My raw paired end reads were mapped to UCSC_mm10 reference genome with BWA. Then I dealt with the data with following codes:
library(MEDIPS) library(BSgenome.Mmusculus.UCSC.mm10) BSgenome="BSgenome.Mmusculus.UCSC.mm10" chr.select=c(“chr1”,"chr2","chr3","chr4","chr5","chr6","chr7","chr8","chr9","chr10","chr11","chr12","chr13","chr14","chr15","chr16","chr17","chr18","chr19","chrX","chrY") extend=0 shift=0 ws=300 uniq=1 ME_Input_2 = MEDIPS.createSet(file = "/home/aligned_bam/LSK-ME-I_sorted.bam", BSgenome = BSgenome, extend = extend, shift = shift, uniq = uniq, window_size = ws, chr.select = chr.select, paired=T, bwa=T)

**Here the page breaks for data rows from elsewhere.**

-- ==== Sys2Proof/Machine/EngineNop.lean ====
section
/-! DEFINITION. NOP (40_engine_nop R87). -/

namespace Sys2Proof.Machine

/-- NOP: "no state change" but the engine's increment of the pc (R87). -/
def execNop (s : State) : Host.Outcome State Fault Refusal := .next (s.advance 0)

end Sys2Proof.Machine
end

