-- ==== Sys2Proof/Machine/Dispatch.lean ====
section
/-! DEFINITION. Dispatch (40_engine_nop R85): exactly one action per mnemonic. -/

namespace Sys2Proof.Machine

/-- The action of a decoded instruction, with its advance of the pc. -/
def exec (i : Instr) (s : State) : Host.Outcome State Fault Refusal :=
  match i with
  | .nop => Sys2Proof.Machine.execNop s
  | .add rd ra rb => Sys2Proof.Machine.execAdd rd ra rb s
  | .sub rd ra rb => Sys2Proof.Machine.execSub rd ra rb s
  | .and rd ra rb => Sys2Proof.Machine.execAnd rd ra rb s
  | .orri rd ra imm => Sys2Proof.Machine.execOrri rd ra imm s
  | .lsl rd ra imm => Sys2Proof.Machine.execLsl rd ra imm s
  | .asr rd ra imm => Sys2Proof.Machine.execAsr rd ra imm s
  | .b offset => Sys2Proof.Machine.execB offset s
  | .beq offset => Sys2Proof.Machine.execBEq offset s
  | .blt offset => Sys2Proof.Machine.execBLt offset s
  | .ldr rd ra rb => Sys2Proof.Machine.execLdr rd ra rb s
  | .str rd ra rb => Sys2Proof.Machine.execStr rd ra rb s

end Sys2Proof.Machine
end

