/-- Settles O35: every instruction's writes keep the invariant, and `step` is a cycle. -/
theorem everyStepKeepsTheInvariant : Obligations.EveryStepKeepsTheInvariant := by
  rintro P s t hs (h | h)
  · exact cycle_keeps_inv hs h
  · exact cycle_keeps_inv (P := referenceParams) hs h

end Sys2Proof.Machine
end

section
/-! PROOFS, the family 30_encoding. A word is the number that its fields make, and the fields of such a number are the
ones it was made of; so a word decodes by its opcode field and its padding (`decodeWith_of_fields`), and encoding and
decoding are inverse format by format. -/

namespace Sys2Proof

open Sys2Proof.Machine Sys2Proof.Rules

/-! ## Looking a word's opcode up -/

/-- A mnemonic has a word's opcode, as a pattern and as a number. -/
theorem code_eq_opcodeField_iff (m : OpcodeMap) (k : Mnemonic) (w : Word) :
    m.code k = opcodeField w ↔ (m.code k).toNat = w.toNat / 2 ^ 26 := by
  rw [← BitVec.toNat_inj, opcodeField_toNat]

/-- Under an injective map the mnemonic found is the one that has the opcode. -/
theorem OpcodeMap.mnemonicOf_eq_some_iff {m : OpcodeMap} (hm : m.Injective) {c : BitVec 6} {k : Mnemonic} :
    m.mnemonicOf c = some k ↔ m.code k = c :=
  ⟨OpcodeMap.code_of_mnemonicOf, fun h => h ▸ OpcodeMap.mnemonicOf_code hm k⟩

theorem padRejects_iff (p : PadPolicy) (k : Mnemonic) (w : Word) :
    padRejects p k w = true ↔ p = .invalid ∧ padField k.format w ≠ 0 := by
  cases p <;> simp [padRejects]

@[simp] theorem padRejects_ignore (k : Mnemonic) (w : Word) : padRejects .ignore k w = false := rfl

theorem padRejects_of_padField {k : Mnemonic} {w : Word} (h : padField k.format w = 0) (p : PadPolicy) :
    padRejects p k w = false := by
  rw [← Bool.not_eq_true, padRejects_iff]
  exact fun hp => hp.2 h

/-- A word with a mnemonic's opcode and no padding bit set decodes to its operands. -/
theorem decodeWith_of_fields {P : Params} (hP : P.opcodes.Injective) {k : Mnemonic} {w : Word}
    (hop : opcodeField w = P.opcodes.code k) (hpad : padField k.format w = 0) :
    decodeWith P w = .ok (operandsOf k w) :=
  (decodeWith_ok_iff P w _).2 ⟨k, (OpcodeMap.mnemonicOf_eq_some_iff hP).2 hop.symm, padRejects_of_padField hpad _, rfl⟩

/-! ## The fields of a word given as a number -/

/-- The opcode of a word, from the interval that the bits below it leave. -/
theorem opcodeField_of_toNat {w : Word} {c : BitVec 6} (hlo : c.toNat * 2 ^ 26 ≤ w.toNat)
    (hhi : w.toNat < c.toNat * 2 ^ 26 + 2 ^ 26) : opcodeField w = c := by
  apply BitVec.eq_of_toNat_eq
  rw [opcodeField_toNat]
  omega

/-- A signed value in range is what its `n` bits read as. -/
theorem signed_trunc {n : Nat} {v : Int} (hn : 0 < n) (hlo : -2 ^ (n - 1) ≤ v) (hhi : v < 2 ^ (n - 1)) :
    signed n (trunc n v) = v := by
  rw [← toNat_ofInt_eq_trunc, ← toInt_eq_signed _ hn]
  exact BitVec.toInt_ofInt_eq_self hn hlo hhi

/-- The padding is zero in a word of format NONE, R3 or MEM whose low bits are, and in every word of the others. -/
theorem padField_eq_zero {k : Mnemonic} {w : Word} (hnone : k.format = .none → w.toNat % 2 ^ 26 = 0)
    (hlow : k.format = .r3 ∨ k.format = .mem → w.toNat % 2 ^ 11 = 0) : padField k.format w = 0 := by
  cases hk : k.format with
  | none => rw [padField_none]; exact hnone hk
  | r3 => rw [padField_r3]; exact hlow (.inl hk)
  | mem => rw [padField_mem]; exact hlow (.inr hk)
  | ri => rfl
  | off => rfl

/-- Format R3 or MEM: the word with these fields decodes to the instruction the operands make. -/
theorem encodedR3 {k : Mnemonic} {i : Reg → Reg → Reg → Instr} (hk : k.format = .r3 ∨ k.format = .mem)
    (hi : ∀ w, operandsOf k w = i (rdField w) (raField w) (rbField w)) : EncodedR3 k i := by
  intro P rd ra rb w hP hw
  have hop : opcodeField w = P.opcodes.code k := opcodeField_of_toNat (by omega) (by omega)
  have hrd : rdField w = rd := by apply Fin.ext; rw [rdField_val]; omega
  have hra : raField w = ra := by apply Fin.ext; rw [raField_val]; omega
  have hrb : rbField w = rb := by apply Fin.ext; rw [rbField_val]; omega
  have hpad : padField k.format w = 0 :=
    padField_eq_zero (fun hn => by simp [hn] at hk) fun _ => by omega
  rw [decodeWith_of_fields hP hop hpad, hi, hrd, hra, hrb]

/-- Format RI, the immediate in range. -/
theorem encodedRI {k : Mnemonic} {i : Reg → Reg → Int → Instr} (hk : k.format = .ri)
    (hi : ∀ w, operandsOf k w = i (rdField w) (raField w) (immField w)) : EncodedRI k i := by
  intro P rd ra imm w hP hlo hhi hw
  have hbounds := trunc_bounds 16 imm
  obtain ⟨low, hlow⟩ : ∃ low : Nat, trunc 16 imm = low := Int.eq_ofNat_of_zero_le hbounds.1
  rw [hlow] at hbounds hw
  have hop : opcodeField w = P.opcodes.code k := opcodeField_of_toNat (by omega) (by omega)
  have hrd : rdField w = rd := by apply Fin.ext; rw [rdField_val]; omega
  have hra : raField w = ra := by apply Fin.ext; rw [raField_val]; omega
  have himm : immField w = imm := by
    have hmod : w.toNat % 2 ^ 16 = low := by omega
    rw [immField_eq, hmod, ← hlow]
    exact signed_trunc (by omega) hlo (by omega)
  rw [decodeWith_of_fields hP hop (by rw [hk]; rfl), hi, hrd, hra, himm]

But I got the following output and errors:
Warning: processing of bwa alignment files for paired-end sequencing data is still under development. Reading bam alignment LSK-ME-I_sorted.bam considering chr1 chr2 chr3 chr4 chr5 chr6 chr7 chr8 chr9 chr10 chr11 chr12 chr13 chr14 chr15 chr16 chr17 chr18 chr19 chrX chrY using bam index Total number of imported first mate reads in properly mapped pairs: 35648142 scanBamFlag: isPaired = T, isProperPair=TRUE , hasUnmappedMate=FALSE, isUnmappedQuery = F, isFirstMateRead = T, isSecondMateRead = F Mean insertion size: 1916.52 nt SD of the insertion size: 360506 nt Max insertion size: 189455410 nt Min insertion size: 0 nt Paired-end alignment (BAM) files generated by bwa are processed in a different way compared to BAM files generated by bowtie, because in the bwa output the first mate can be either the 'left' or the 'right' mate regardless of their alignment to the plus or the minus strand. Creating GRange Object... Keep at most 1 read mapping to the same genomic location. Number of remaining short reads: 32803074 Calculating genomic coordinates... Creating Granges object for genome wide windows... Calculating short read coverage at genome wide windows... Error in queryHits(findOverlaps(query, subject, maxgap = maxgap, minoverlap = minoverlap, : error in evaluating the argument 'x' in selecting a method for function 'queryHits': Error in .Call2("Integer_order2", a, b, decreasing, PACKAGE = "S4Vectors") : long vectors not supported yet: memory.c:3361 Calls: findOverlaps ... findOverlaps -> .local -> <Anonymous> -> .Call2 -> .Call Calls: MEDIPS.createSet ... countOverlaps -> countOverlaps -> .local -> queryHits Execution halted
Here comes my sessionInfo. MEDIPS is in version 1.20 however, Bioconductor is still in version 3.0.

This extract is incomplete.